If You Think You Are The Exception to the Rule, You Might Just Be The Rule
Key Takeaways
· It’s natural to think that you are an exception to the rule generally when you are consistently an exception to the rule in a specific domain. The way you prevent this belief from significantly hindering your progress is by asking yourself the following question:
o What would need to be true for me to be the exception to the rule here?
Some of my peers may be former Division 1 athletes or professionals in other fields. With a field full of top achievers in other domains, unique roadblocks emerge within the medical school sub-culture. One of them is the consistent belief that we are the exception to the rule. Whether it’s about burnout, study habit mistakes, divorce statistics, or financial freedom, we think we are different from the rest.
Those outside the field may consider this a clear example of arrogance. While this may be the case, I think there is a far more charitable way of thinking about this cultural phenomenon. Highly successful premeds and medical students have consistently learned that if they work hard enough and keep doing what they do, they are the exception to the rule. Perhaps they are not 99th percentile at everything, but they are better than most people at some things. After all they got into medical school—or so the reasoning goes.
Next, they draw a more tenuous inference. If I’m an exception to the rule by getting into medical school because of certain qualities that medical schools have validated that I possess, I might be an exception to the rule elsewhere. After all, I bring my extraordinary characteristics and skills to those domains. This line of reasoning is what births the “I’m special” medical student mentality.
I struggle with this myself. I remember bragging to a close friend about how calm I felt during my prep for the MCAT. “The exam won’t make me anxious!” I told him confidently. After all, I had prepped well and that I knew I would score within an acceptable range. After completing my MCAT and walking away from the testing center, a twisted thought entered my mind “Did I click the wrong option and void my exam?”. I initially brushed it off as crazy, but I could not remember what option I had chosen. Then began the most caustic bout of anxiety I had ever experienced. I told my parents that I voided the exam so many times that they started to believe that I had done it and grew anxious as well. [add footnote that I did not actually void my exam…lol…]
How have I mitigated these sorts of scenarios in medical school?

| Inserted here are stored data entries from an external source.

-- ==== Sys2Proof/Machine/Bus.lean ====
section
/-! DEFINITION. Register accesses (R19 to R27, R35 to R40, R501, R502): rights, checks, effects and views of every block's
registers; the machine timer and the interrupt controller's registers; the commands that are register writes with a row of their own. -/

namespace Sys2Proof.Machine

/-! ### Rights (R40) -/

/-- JTAG has REG rights. -/
def Dev.jtagReg (d : Dev) : Bool := bitB d.sec.rights 1 && !d.debugKilled

/-- VJP may reach a peripheral register: a list entry holds it, with WRITE for a write (R118). -/
def Dev.vjpListed (d : Dev) (a : Nat) (write : Bool) : Bool :=
  match blockOf a with
  | none => false
  | some b =>
    let o := a % 0x10000
    (List.range 32).any fun n =>
      let f := d.get (F.ITK_VJPLIST_OFFSET n)
      d.get (F.ITK_VJPLIST_BLOCK n) == b && decide (f ≤ o) && decide (o < f + 4 * d.get (F.ITK_VJPLIST_COUNT n)) &&
      (!write || d.get (F.ITK_VJPLIST_WRITE n) == 1)

/-- SYS, CFG, FLT, TWN and PIN. -/
def openBlock (b : Nat) : Bool := b == 0 || b == 1 || b == 4 || b == 5 || b == 28

/-- The mailbox channel that a register belongs to. -/
def mbxChan (a : Nat) : Option Nat := if 0x02060100 ≤ a ∧ a < 0x02060500 then some ((a - 0x02060100) / 0x100) else none

/-- Whether a requester has access to the registers of a block beyond its header. -/
def Dev.reaches (d : Dev) (req b a : Nat) (write : Bool) : Bool :=
  let hart := b != 2 && b != 3 && (b != 6 || (match mbxChan a with
    | some n => n == req
    | none => a == R.MBX_IRQ_STAT || a == R.MBX_IRQ_EN))
  if req < 4 then hart
  else if req = reqTrusted then b != 6 || (if write then a == R.MBX_TPEND || a == R.MBX_TIRQ_EN else true)
  else if req = reqVjp then (if openBlock b then !write else b != 2 && b != 3 && b != 6 && d.vjpListed a write)
  else if req = reqJtag then (if d.jtagReg then hart && b != 6 else !write && (b == 0 || b == 1))
  else if req = reqLoader then b != 6
  else false

/-- The requester can read some register space, and so every block's header (R37). -/
def readsHeaders (req : Nat) : Bool := req ≠ 5 && req ≤ 8

/-- The header of a block. -/
def isHeader (a : Nat) : Bool := a % 0x10000 < 0x10

/-- An island held in reset, or without its clock (R23): all but SAF until an image loads, in CONFIG_FAIL, and without REFCLK. -/
def Dev.islandDown (d : Dev) (b : Nat) : Bool :=
  islandOf b ≠ 0 && (d.st? = stBoot || d.st? = stImage || d.st? = stConfigFail || !d.sys.refclk)

/-! ### Checks by block -/

/-- Checks of writes to SYS. -/
def sysCheck (d : Dev) (w : Wr) : Nat :=
  firstFail [(rngBad safRngs w, sBadValue),
    (w.at R.SYS_DRAMWIN && decide (d.dramSize ≤ w.new * 0x10000000), sBadValue)]

/-- Every index of a claim is held by a feature, under `p`. -/
def Dev.holdsAll (d : Dev) (c : Claim) (p : Claim → Bool) : Bool :=
  (List.range c.num).all fun k => d.cfg.claims.any fun x =>
    p x && x.cls == c.cls && x.feature == c.feature && decide (x.first ≤ c.first + k) && decide (c.first + k < x.first + x.num)

/-- The claim or release that CFG_CLAIM_RES describes, for a feature. -/
def Dev.goClaim (d : Dev) (feature : Nat) : Claim :=
  { cls := d.get F.CFG_CLAIM_RES_CLASS, feature := feature, first := d.get F.CFG_CLAIM_RES_FIRST, num := d.get F.CFG_CLAIM_RES_NUM, image := false }

/-- Checks of writes to CFG (R74). -/
def cfgCheck (d : Dev) (w : Wr) : Nat :=
  if !(w.at R.CFG_CLAIM_GO) then sOk
  else
    let c := d.goClaim (w.new % 2 ^ 16)
    let release := d.get F.CFG_CLAIM_RES_RELEASE == 1
    firstFail [
      (c.feature == 0 || c.cls == 0 || 8 < c.cls || c.num == 0 || 96 < c.num || decide (classSize c.cls < c.first + c.num), sBadValue),
      (release && !(d.holdsAll c fun _ => true), sBadValue),
      (!release && d.cfg.claims.any (fun x => claimsMeet x c && x.feature != c.feature), sConflict),
      (release && d.cfg.claims.any (fun x => x.image && x.feature == c.feature && claimsMeet x c), sLocked),
      (!(d.running || d.st? = stSafe), sBadState)]

/-- The claims without the resources that are released. -/
def releaseFrom (c : Claim) (l : List Claim) : List Claim :=
  (l.map fun x =>
    if x.feature = c.feature ∧ claimsMeet x c then
      ((List.range x.num).filter fun k => !(c.first ≤ x.first + k && x.first + k < c.first + c.num)).map
        fun k => { x with first := x.first + k, num := 1 }
    else [x]).flatten

/-- A claim or release is carried out. -/
def Dev.claimGo (d : Dev) (feature : Nat) : Dev :=
  let c := d.goClaim feature
  if d.get F.CFG_CLAIM_RES_RELEASE = 1 then d.onCfg fun t => { t with claims := releaseFrom c t.claims }
  else d.onCfg fun t => { t with claims := t.claims ++ [c] }

/-- Checks of writes to ITK. -/
def itkCheck (d : Dev) (w : Wr) : Nat :=
  let n := w.val (F.ITK_VJPLIST_COUNT 0)
  let o := w.val (F.ITK_VJPLIST_OFFSET 0)
  let b := w.val (F.ITK_VJPLIST_BLOCK 0)
  firstFail [(rngBad safRngs w, sBadValue),
    (w.at (R.ITK_ZONE_CFG 0) && bitB w.new 17 && !(d.zoneOk w.i), sBadValue),
    (w.at (R.ITK_VJPLIST 0) && (b < 7 || 27 < b || o % 4 != 0 || decide (0xFFFC < o + 4 * (n - 1))), sBadValue)]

After that episode, I started to ask myself a critical question when I feel like I’m an exception to a rule.
“What needs to be true for me to be an exception to the rule?”
You might think that this is a silly and easy question to answer—however—in my experience, it transforms how we think about the thing that we claim to have expertise in or are immune from.

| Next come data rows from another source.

/-- DEVPUB: half of Q, as SEC_DEVPUB shows it. -/
def execDevpub (n : Fin 4) (s : State) : Host.Outcome State Fault Refusal :=
  s.upd fun d => d.mbxServe n { op := 0x02, len := 1, group := 7, states := .onward } fun d =>
    let half := d.arg n 0
    if 1 < half then mbxStatus sBadValue d
    else (some (sOk, (List.range 12).map fun k => (secView d (R.SEC_DEVPUB 0) [12 * half + k]).getD 0), d)

/-- KEY_LIST: the loaded slots of a group of 32. -/
def execKeyList (n : Fin 4) (s : State) : Host.Outcome State Fault Refusal :=
  s.upd fun d => d.mbxServe n { op := 0x03, len := 1, group := 7, states := .onward } fun d =>
    let a := d.arg n 0
    if 7 < a then mbxStatus sBadValue d
    else (some (sOk, [(List.range 32).foldl (fun x b => if d.sec.keys.any fun k => k.slot == 32 * a + b then x + 2 ^ b else x) 0]), d)

/-- JNL_READ (R125). -/
def execJnlRead (n : Fin 4) (s : State) : Host.Outcome State Fault Refusal :=
  s.upd fun d => d.mbxServe n { op := 0x10, len := 2, group := 0, states := .onward } fun d =>
    let id := d.arg n 0 + 2 ^ 32 * d.arg n 1
    if id = 0 then mbxStatus sBadValue d
    else match d.findItem id with
      | none => mbxStatus sAbsent d
      | some i =>
        let b := d.ldBs (slotAddr i.slot) 64
        if !(d.recOk i.slot) then mbxStatus sIntegrity ((d.quarantine i.slot).report 25)
        else (some (sOk, (List.range 11).map (fun k => fieldLE b (4 * k) 4) ++ (List.range 4).map fun k => fieldLE b (0x30 + 4 * k) 4), d)

/-- TWN_INFO (R394). -/
def execTwnInfo (n : Fin 4) (s : State) : Host.Outcome State Fault Refusal :=
  s.upd fun d => d.mbxServe n { op := 0x80, len := 0, group := 7, states := .onward } fun d =>
    let v (a : Nat) : Nat := (twnView d a).getD (d.rd a).toNat
    (some (sOk, [v R.TWN_STAT, v R.TWN_EPOCH, v R.TWN_PEPOCH, v R.TWN_PHEALTH]), d)

/-! ### Faults and SAFE -/

/-- The trusted core writes a register on a request's behalf. -/
def Dev.trustedWrite (d : Dev) (a v : Nat) : Option (Nat × List Nat) × Dev :=
  let r := d.writeReg reqTrusted 4 a 4 v
  mbxStatus r.1 (if r.1 = sOk then r.2 else d)

/-- FLT_SETSEV (R8): bits [7:0] source, [10:8] severity. -/
def execFltSetsev (n : Fin 4) (s : State) : Host.Outcome State Fault Refusal :=
  s.upd fun d => d.mbxServe n { op := 0x20, len := 1, group := 1, states := .onward } fun d =>
    let a := d.arg n 0
    let src := a % 256
    if 2 ^ 11 ≤ a then mbxStatus sBadValue d
    else d.trustedWrite (R.FLT_SRC_CFG src) (setBits (d.rd (R.FLT_SRC_CFG src)).toNat (F.FLT_SRC_CFG_SEV src).lo (F.FLT_SRC_CFG_SEV src).width (a / 256))

/-- FLT_INJECT (R469): the argument goes to FLT_INJ. -/
def execFltInject (n : Fin 4) (s : State) : Host.Outcome State Fault Refusal :=
  s.upd fun d => d.mbxServe n { op := 0x21, len := 1, group := 2, states := .onward } fun d => d.trustedWrite R.FLT_INJ (d.arg n 0)

/-- SAFE_ENTER (R472). -/
def execSafeEnter (n : Fin 4) (s : State) : Host.Outcome State Fault Refusal :=
  s.upd fun d => d.mbxServe n { op := 0x50, len := 0, group := 5, states := .firing } fun d => mbxStatus sOk (d.enterSafe 3 0)

/-! ### The pair (R394) -/

/-- TWN_SWAP. -/
def execTwnSwap (n : Fin 4) (s : State) : Host.Outcome State Fault Refusal :=
  s.upd fun d => d.mbxServe n { op := 0x81, len := 0, group := 5, states := .firing } fun d =>
    let r := d.twnRequest 1
    mbxStatus r.1 r.2

/-- TWN_REJOIN. -/
def execTwnRejoin (n : Fin 4) (s : State) : Host.Outcome State Fault Refusal :=
  s.upd fun d => d.mbxServe n { op := 0x82, len := 0, group := 5, states := .onward } fun d =>
    let r := d.twnRequest 2
    mbxStatus r.1 r.2

/-- TWN_RESIGN. -/
def execTwnResign (n : Fin 4) (s : State) : Host.Outcome State Fault Refusal :=
  s.upd fun d => d.mbxServe n { op := 0x83, len := 0, group := 5, states := .onward } fun d =>
    let r := d.twnRequest 3
    mbxStatus r.1 r.2

/-- TWN_FORCE. -/
def execTwnForce (n : Fin 4) (s : State) : Host.Outcome State Fault Refusal :=
  s.upd fun d => d.mbxServe n { op := 0x84, len := 1, group := 5, states := .onward } fun d =>
    if d.arg n 0 ≠ 0x7A1F0C3D then mbxStatus sBadValue d
    else
      let r := d.twnRequest 4
      mbxStatus r.1 r.2

/-- The opcodes of R88 and R394. -/
def mbxOpcodes : List Nat := [0x01, 0x02, 0x03, 0x10, 0x20, 0x21, 0x30, 0x31, 0x32, 0x50, 0x60, 0x80, 0x81, 0x82, 0x83, 0x84]

/-- MAILBOX_UNKNOWN: UNSUPPORTED. -/
def execMailboxUnknown (n : Fin 4) (s : State) : Host.Outcome State Fault Refusal :=
  s.upd fun d =>
    if d.mbxTurn ≠ some n.val ∨ mbxOpcodes.contains (d.reqHead n % 256) then d
    else (d.mbxTake n).mbxDone n sUnsupported []

/-! ### Image updates (R72, R73) -/

/-- The offset from which no header, directory or signature can lie (R55 to R57). -/
def updBodies : Nat := 0x100 + 64 * 1024 + 96

/-- Image bytes go to the slot that is updated. -/
def Dev.updWrite (d : Dev) (slot : Nat) (l : Mem) : Dev :=
  d.each l fun d x => d.flWr (d.slotBase slot + x.1) [x.2]

/-- UPD_OPEN: the slot is erased in the background (entry 4: it reads erased from now on). -/
def execUpdOpen (n : Fin 4) (s : State) : Host.Outcome State Fault Refusal :=
  s.upd fun d => d.mbxServe n { op := 0x30, len := 4, group := 3, states := .onward } fun d =>
    let slot := d.arg n 0
    let len := d.arg n 1
    let sq := d.arg n 2
    let fl := d.arg n 3
    let st := firstFail [(1 < slot, sBadValue), (sq ≤ d.cfg.seq, sSequence), (sq < fl, sBadValue), (0x4000000 < len, sNoRoom),
      (slot == d.cfg.slot, sDenied), (d.cfg.upd.isSome, sBusy)]
    if st ≠ sOk then mbxStatus st d
    else
      let base := d.slotBase slot
      let d1 : Dev := { d with flash := d.flash.filter fun x => !(base ≤ x.1 && x.1 < base + 0x4000000) }
      let d2 := d1.onCfg fun t =>
        { t with upd := some (slot, len, sq, fl), updErased := false, updClosed := false, updData := none, updHeld := [] }
      mbxStatus sOk (d2.put F.CFG_UPDSTAT_STEP 1)

/-- The update ends with a code (R73): line 0, and source 10 for a failed check. -/
def Dev.updEnd (d : Dev) (code : Nat) : Dev :=
  let d1 := d.onCfg fun t => { t with upd := none, updErased := false, updClosed := false, updData := none, updHeld := [] }
  ((d1.put F.CFG_UPDSTAT_STEP 3).put F.CFG_UPDSTAT_CODE code).put F.CFG_IRQ_STAT_UPD_DONE 1

/-- The flash did not answer in an update: source 11; the code it ends with is not stated. -/
def Dev.updDead (d : Dev) : Dev :=
  let r := d.fresh 8
  (r.2.updEnd r.1).report 11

Let’s take the MCAT anxiety, for instance. I thought I was immune to it. What needs to be true for my prior statement to be correct? Here are two quick examples of them.
1) I would need to be immune to the anxiety-inducing effects of a high-stakes 8 ½ hour exam that dictates—along with other variables—the strength of my medical school application.
2) I would also need to have a strong track record of not experiencing any anxiety before a major competition or event so that I’m not expecting a miracle [I had NO such track record].
Now that I have asked and answered the question, the thought that I’m the exception to the rule seems far less likely.